[Source records]
-- ==== Sys2Proof/Laws/Decode.lean ====
section
/-! SUPPORT. The decoder read through its table: the rows are disjoint, so a word that matches a row decodes by that row;
and matching a row is a condition on the word's fields (spec/30_encoding.md R96, R99, R100). -/

namespace Sys2Proof

/-- Two rows ask for different values of a bit that both masks keep. -/
def rowsDisjoint (p q : OpcodeRow) : Bool := (p.mask &&& q.mask) &&& (p.value ^^^ q.value) != 0

/-- No word matches two disjoint rows. -/
theorem not_both_match {p q : OpcodeRow} (h : rowsDisjoint p q = true) (op : Opcode)
    (hp : rowMatches p op = true) (hq : rowMatches q op = true) : False := by
  simp only [rowMatches, beq_iff_eq] at hp hq
  simp only [rowsDisjoint, bne_iff_ne, ne_eq] at h
  apply h
  rw [← hp, ← hq]
  ext i hi
  have hz : (0 : Opcode)[i] = false := BitVec.getElem_zero hi
  rw [hz]
  simp only [BitVec.getElem_and, BitVec.getElem_xor]
  cases op[i] <;> cases p.mask[i] <;> cases q.mask[i] <;> rfl

/-- The rows of R100 are disjoint. -/
theorem opcodeRows_disjoint : opcodeRows.Pairwise (fun p q => rowsDisjoint p q = true) := by
  decide

/-- In a table of disjoint rows the search finds the row a word matches. -/
theorem find_of_matches {rows : List OpcodeRow} (hd : rows.Pairwise (fun p q => rowsDisjoint p q = true))
    {r : OpcodeRow} (hr : r ∈ rows) {op : Opcode} (hm : rowMatches r op = true) :
    rows.find? (fun q => rowMatches q op) = some r := by
  induction rows with
  | nil => cases hr
  | cons q rest ih =>
    obtain ⟨hq, hrest⟩ := List.pairwise_cons.mp hd
    rw [List.find?_cons]
    rcases List.mem_cons.mp hr with rfl | hr
    · simp [hm]
    · have : rowMatches q op = false := by
        by_contra hc
        exact not_both_match (hq r hr) op (by simpa using hc) hm
      simp [this, ih hrest hr]

/-- A word that matches a row decodes by that row. -/
theorem decodeWord_of_row {has : Bool} {r : OpcodeRow} (hr : r ∈ opcodeRows) {op : Opcode}
    (hm : rowMatches r op = true) (hw : (r.build op).wellFormedWith has = true) :
    decodeWordWith has op = some (r.build op) := by
  unfold decodeWordWith
  rw [find_of_matches opcodeRows_disjoint hr hm]
  simp only [Option.map_some, Option.filter_some]
  rw [if_pos hw]

/-- A word that decodes matches a row and is built by it. -/
theorem row_of_decodeWord {has : Bool} {op : Opcode} {i : Instr} (h : decodeWordWith has op = some i) :
    ∃ r ∈ opcodeRows, rowMatches r op = true ∧ r.build op = i ∧ i.wellFormedWith has = true := by
  unfold decodeWordWith at h
  cases hf : opcodeRows.find? (fun r => rowMatches r op) with
  | none => simp [hf] at h
  | some r =>
    rw [hf] at h
    simp only [Option.map_some, Option.filter_some] at h
    split at h
    · rename_i hw
      cases h
      exact ⟨r, List.mem_of_find?_eq_some hf, by simpa using List.find?_some hf, rfl, hw⟩
    · cases h

/-! Bytes and words (R74) -/

theorem wordOfBytes_toNat (a b : Byte) : (wordOfBytes a b).toNat = a.toNat * 256 + b.toNat := by
  have h : (wordOfBytes a b).toNat = a.toNat <<< 8 ||| b.toNat := BitVec.toNat_append a b
  rw [h, ← Nat.shiftLeft_add_eq_or_of_lt b.isLt, Nat.shiftLeft_eq]

@[simp] theorem wordOfBytes_high (a b : Byte) : (wordOfBytes a b).extractLsb' 8 8 = a := by
  apply BitVec.eq_of_toNat_eq
  rw [BitVec.extractLsb'_toNat, wordOfBytes_toNat, Nat.shiftRight_eq_div_pow]
  have := a.isLt
  have := b.isLt
  omega

@[simp] theorem wordOfBytes_low (a b : Byte) : (wordOfBytes a b).extractLsb' 0 8 = b := by
  apply BitVec.eq_of_toNat_eq
  rw [BitVec.extractLsb'_toNat, wordOfBytes_toNat, Nat.shiftRight_eq_div_pow]
  have := b.isLt
  omega

/-- A word laid out in memory and read back is the word. -/
@[simp] theorem wordOfBytes_bytes (op : Opcode) :
    wordOfBytes (op.extractLsb' 8 8) (op.extractLsb' 0 8) = op := by
  apply BitVec.eq_of_toNat_eq
  rw [wordOfBytes_toNat, BitVec.extractLsb'_toNat, BitVec.extractLsb'_toNat, Nat.shiftRight_eq_div_pow,
    Nat.shiftRight_eq_div_pow]
  have := op.isLt
  omega

/-- The default parameters, with any choice of the open one, are a legal instantiation (R10). -/
theorem params_legal : Config.params.Legal := by
  have := Config.fontBaseChoice.isLt
  simp only [Params.Legal, Config.params, Config.fontSize, Config.memSize]
  omega

/-! Matching a row, as a condition on fields -/

theorem and_F000 (op : Opcode) : op &&& 0xF000 = fieldF op ++ (0 : BitVec 12) := by
  ext i hi
  simp only [fieldF, BitVec.getElem_and, BitVec.getElem_append]
  interval_cases i <;> simp

theorem and_F00F (op : Opcode) : op &&& 0xF00F = fieldF op ++ (0 : BitVec 8) ++ fieldN op := by
  ext i hi
  simp only [fieldF, fieldN, BitVec.getElem_and, BitVec.getElem_append]
  interval_cases i <;> simp

theorem and_F0FF (op : Opcode) : op &&& 0xF0FF = fieldF op ++ (0 : BitVec 4) ++ fieldNN op := by
  ext i hi
  simp only [fieldF, fieldNN, BitVec.getElem_and, BitVec.getElem_append]
  interval_cases i <;> simp

/-! The fields of a word in each of the formats of R97 -/

@[simp] theorem fieldF_encNNN (f : BitVec 4) (nnn : BitVec 12) : fieldF (encNNN f nnn) = f := by
  ext i hi
  simp only [fieldF, encNNN, BitVec.getElem_extractLsb', BitVec.getLsbD_append]
  rw [if_neg (by omega), Nat.add_sub_cancel_left]
  exact BitVec.getLsbD_eq_getElem hi

@[simp] theorem fieldNNN_encNNN (f : BitVec 4) (nnn : BitVec 12) : fieldNNN (encNNN f nnn) = nnn := by
  ext i hi
  simp only [fieldNNN, encNNN, BitVec.getElem_extractLsb', BitVec.getLsbD_append]
  rw [if_pos (by omega)]
  simp [hi]

@[simp] theorem fieldF_encXNN (f : BitVec 4) (x : Reg) (nn : Byte) : fieldF (encXNN f x nn) = f := by
  ext i hi
  simp only [fieldF, encXNN, BitVec.getElem_extractLsb', BitVec.getLsbD_append]
  rw [if_neg (by omega), if_neg (by omega), show 12 + i - 8 - 4 = i by omega]
  exact BitVec.getLsbD_eq_getElem hi

@[simp] theorem fieldX_encXNN (f : BitVec 4) (x : Reg) (nn : Byte) : fieldX (encXNN f x nn) = x := by
  have : (encXNN f x nn).extractLsb' 8 4 = (BitVec.ofFin x : BitVec 4) := by
    ext i hi
    simp only [encXNN, BitVec.getElem_extractLsb', BitVec.getLsbD_append]
    rw [if_neg (by omega), if_pos (by omega)]
    simp [hi]
  rw [fieldX, this]

@[simp] theorem fieldNN_encXNN (f : BitVec 4) (x : Reg) (nn : Byte) : fieldNN (encXNN f x nn) = nn := by
  ext i hi
  simp only [fieldNN, encXNN, BitVec.getElem_extractLsb', BitVec.getLsbD_append]
  rw [if_pos (by omega)]
  simp [hi]

@[simp] theorem fieldF_encXYN (f : BitVec 4) (x y : Reg) (n : BitVec 4) : fieldF (encXYN f x y n) = f := by
  ext i hi
  simp only [fieldF, encXYN, BitVec.getElem_extractLsb', BitVec.getLsbD_append]
  rw [if_neg (by omega), if_neg (by omega), if_neg (by omega), show 12 + i - 4 - 4 - 4 = i by omega]
  exact BitVec.getLsbD_eq_getElem hi

@[simp] theorem fieldX_encXYN (f : BitVec 4) (x y : Reg) (n : BitVec 4) : fieldX (encXYN f x y n) = x := by
  have : (encXYN f x y n).extractLsb' 8 4 = (BitVec.ofFin x : BitVec 4) := by
    ext i hi
    simp only [encXYN, BitVec.getElem_extractLsb', BitVec.getLsbD_append]
    rw [if_neg (by omega), if_neg (by omega), if_pos (by omega)]
    rw [show 8 + i - 4 - 4 = i by omega]
    rfl
  rw [fieldX, this]

@[simp] theorem fieldY_encXYN (f : BitVec 4) (x y : Reg) (n : BitVec 4) : fieldY (encXYN f x y n) = y := by
  have : (encXYN f x y n).extractLsb' 4 4 = (BitVec.ofFin y : BitVec 4) := by
    ext i hi
    simp only [encXYN, BitVec.getElem_extractLsb', BitVec.getLsbD_append]
    rw [if_neg (by omega), if_pos (by omega)]
    simp [hi]
  rw [fieldY, this]

@[simp] theorem fieldN_encXYN (f : BitVec 4) (x y : Reg) (n : BitVec 4) : fieldN (encXYN f x y n) = n := by
  ext i hi
  simp only [fieldN, encXYN, BitVec.getElem_extractLsb', BitVec.getLsbD_append]
  rw [if_pos (by omega)]
  simp [hi]

/-! Decoding by a row, from the word's fields -/

/-- A word that matches the row at place `k` of the table decodes by that row. -/
theorem decodeWord_at {has : Bool} (k : Nat) {r : OpcodeRow} (hk : opcodeRows[k]? = some r) {op : Opcode}
    (hm : rowMatches r op = true) (hw : (r.build op).wellFormedWith has = true := by rfl) :
    decodeWordWith has op = some (r.build op) :=
  decodeWord_of_row (List.mem_of_getElem? hk) hm hw

/-- Matching a row of formats NNN, XNN, XYN: the family. -/
theorem match_F {v : Opcode} {b : Opcode → Instr} {op : Opcode} {f : BitVec 4} (hf : fieldF op = f)
    (hv : f ++ (0 : BitVec 12) = v := by decide) : rowMatches ⟨0xF000, v, b⟩ op = true := by
  simp only [rowMatches, beq_iff_eq]; rw [and_F000, hf]; exact hv

/-- Matching a row of format XY: the family and `N`. -/
theorem match_FN {v : Opcode} {b : Opcode → Instr} {op : Opcode} {f n : BitVec 4} (hf : fieldF op = f) (hn : fieldN op = n)
    (hv : f ++ (0 : BitVec 8) ++ n = v := by decide) : rowMatches ⟨0xF00F, v, b⟩ op = true := by
  simp only [rowMatches, beq_iff_eq]; rw [and_F00F, hf, hn]; exact hv

/-- Matching a row of format X: the family and `NN`. -/
theorem match_FNN {v : Opcode} {b : Opcode → Instr} {op : Opcode} {f : BitVec 4} {n : Byte} (hf : fieldF op = f) (hn : fieldNN op = n)
    (hv : f ++ (0 : BitVec 4) ++ n = v := by decide) : rowMatches ⟨0xF0FF, v, b⟩ op = true := by
  simp only [rowMatches, beq_iff_eq]; rw [and_F0FF, hf, hn]; exact hv

/-- A word is its fields in format NNN. -/
theorem op_of_NNN (op : Opcode) : encNNN (fieldF op) (fieldNNN op) = op := by
  apply BitVec.eq_of_toNat_eq
  have h : (encNNN (fieldF op) (fieldNNN op)).toNat = (fieldF op).toNat <<< 12 ||| (fieldNNN op).toNat := BitVec.toNat_append _ _
  rw [h, ← Nat.shiftLeft_add_eq_or_of_lt (fieldNNN op).isLt, Nat.shiftLeft_eq, fieldF, fieldNNN, BitVec.extractLsb'_toNat, BitVec.extractLsb'_toNat, Nat.shiftRight_eq_div_pow, Nat.shiftRight_eq_div_pow]
  have := op.isLt
  omega

/-- A word is its fields in format XNN. -/
theorem op_of_XNN (op : Opcode) : encXNN (fieldF op) (fieldX op) (fieldNN op) = op := by
  apply BitVec.eq_of_getLsbD_eq
  intro i hi
  have e : (BitVec.ofFin (fieldX op) : BitVec 4) = op.extractLsb' 8 4 := rfl
  simp only [encXNN, e, BitVec.getLsbD_append, fieldF, fieldNN, BitVec.getLsbD_extractLsb']
  split
  · simp_all
  · split
    · rw [show 8 + (i - 8) = i by omega]; simp_all
    · rw [show 12 + (i - 8 - 4) = i by omega]
      simp only [Bool.and_eq_right_iff_imp, decide_eq_true_eq]
      intro; omega

/-- A word is its fields in format XYN. -/
theorem op_of_XYN (op : Opcode) : encXYN (fieldF op) (fieldX op) (fieldY op) (fieldN op) = op := by
  apply BitVec.eq_of_getLsbD_eq
  intro i hi
  have e : (BitVec.ofFin (fieldX op) : BitVec 4) = op.extractLsb' 8 4 := rfl
  have e' : (BitVec.ofFin (fieldY op) : BitVec 4) = op.extractLsb' 4 4 := rfl
  simp only [encXYN, e, e', BitVec.getLsbD_append, fieldF, fieldN, BitVec.getLsbD_extractLsb']
  split
  · simp_all
  · split
    · rw [show 4 + (i - 4) = i by omega]; simp_all
    · split
      · rw [show 8 + (i - 4 - 4) = i by omega]
        simp only [Bool.and_eq_right_iff_imp, decide_eq_true_eq]
        intro; omega
      · rw [show 12 + (i - 4 - 4 - 4) = i by omega]
        simp only [Bool.and_eq_right_iff_imp, decide_eq_true_eq]
        intro; omega

theorem fields_of_F000 {v : Opcode} {b : Opcode → Instr} {op : Opcode} (h : rowMatches ⟨0xF000, v, b⟩ op = true) :
    fieldF op = fieldF v := by
  simp only [rowMatches, beq_iff_eq] at h
  rw [← h]; ext i hi; simp only [fieldF, BitVec.getElem_extractLsb', BitVec.getLsbD_and]; interval_cases i <;> simp

theorem fields_of_F00F {v : Opcode} {b : Opcode → Instr} {op : Opcode} (h : rowMatches ⟨0xF00F, v, b⟩ op = true) :
    fieldF op = fieldF v ∧ fieldN op = fieldN v := by
  simp only [rowMatches, beq_iff_eq] at h
  rw [← h]
  constructor
  · ext i hi; simp only [fieldF, BitVec.getElem_extractLsb', BitVec.getLsbD_and]; interval_cases i <;> simp
  · ext i hi; simp only [fieldN, BitVec.getElem_extractLsb', BitVec.getLsbD_and]; interval_cases i <;> simp

theorem fields_of_F0FF {v : Opcode} {b : Opcode → Instr} {op : Opcode} (h : rowMatches ⟨0xF0FF, v, b⟩ op = true) :
    fieldF op = fieldF v ∧ fieldNN op = fieldNN v := by
  simp only [rowMatches, beq_iff_eq] at h
  rw [← h]
  constructor
  · ext i hi; simp only [fieldF, BitVec.getElem_extractLsb', BitVec.getLsbD_and]; interval_cases i <;> simp
  · ext i hi; simp only [fieldNN, BitVec.getElem_extractLsb', BitVec.getLsbD_and]; interval_cases i <;> simp

end Sys2Proof
end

**Work to complete**
All lines in the data above from the one with "the family. -/" through the one with "simp only [rowMatches, beq_iff_eq]; rw [and_F000, hf];" must be repeated exactly, and no others.

**Expected output**
/-- Matching a row of formats NNN, XNN, XYN: the family. -/
theorem match_F {v : Opcode} {b : Opcode → Instr} {op : Opcode} {f : BitVec 4} (hf : fieldF op = f)
    (hv : f ++ (0 : BitVec 12) = v := by decide) : rowMatches ⟨0xF000, v, b⟩ op = true := by
  simp only [rowMatches, beq_iff_eq]; rw [and_F000, hf]; exact hv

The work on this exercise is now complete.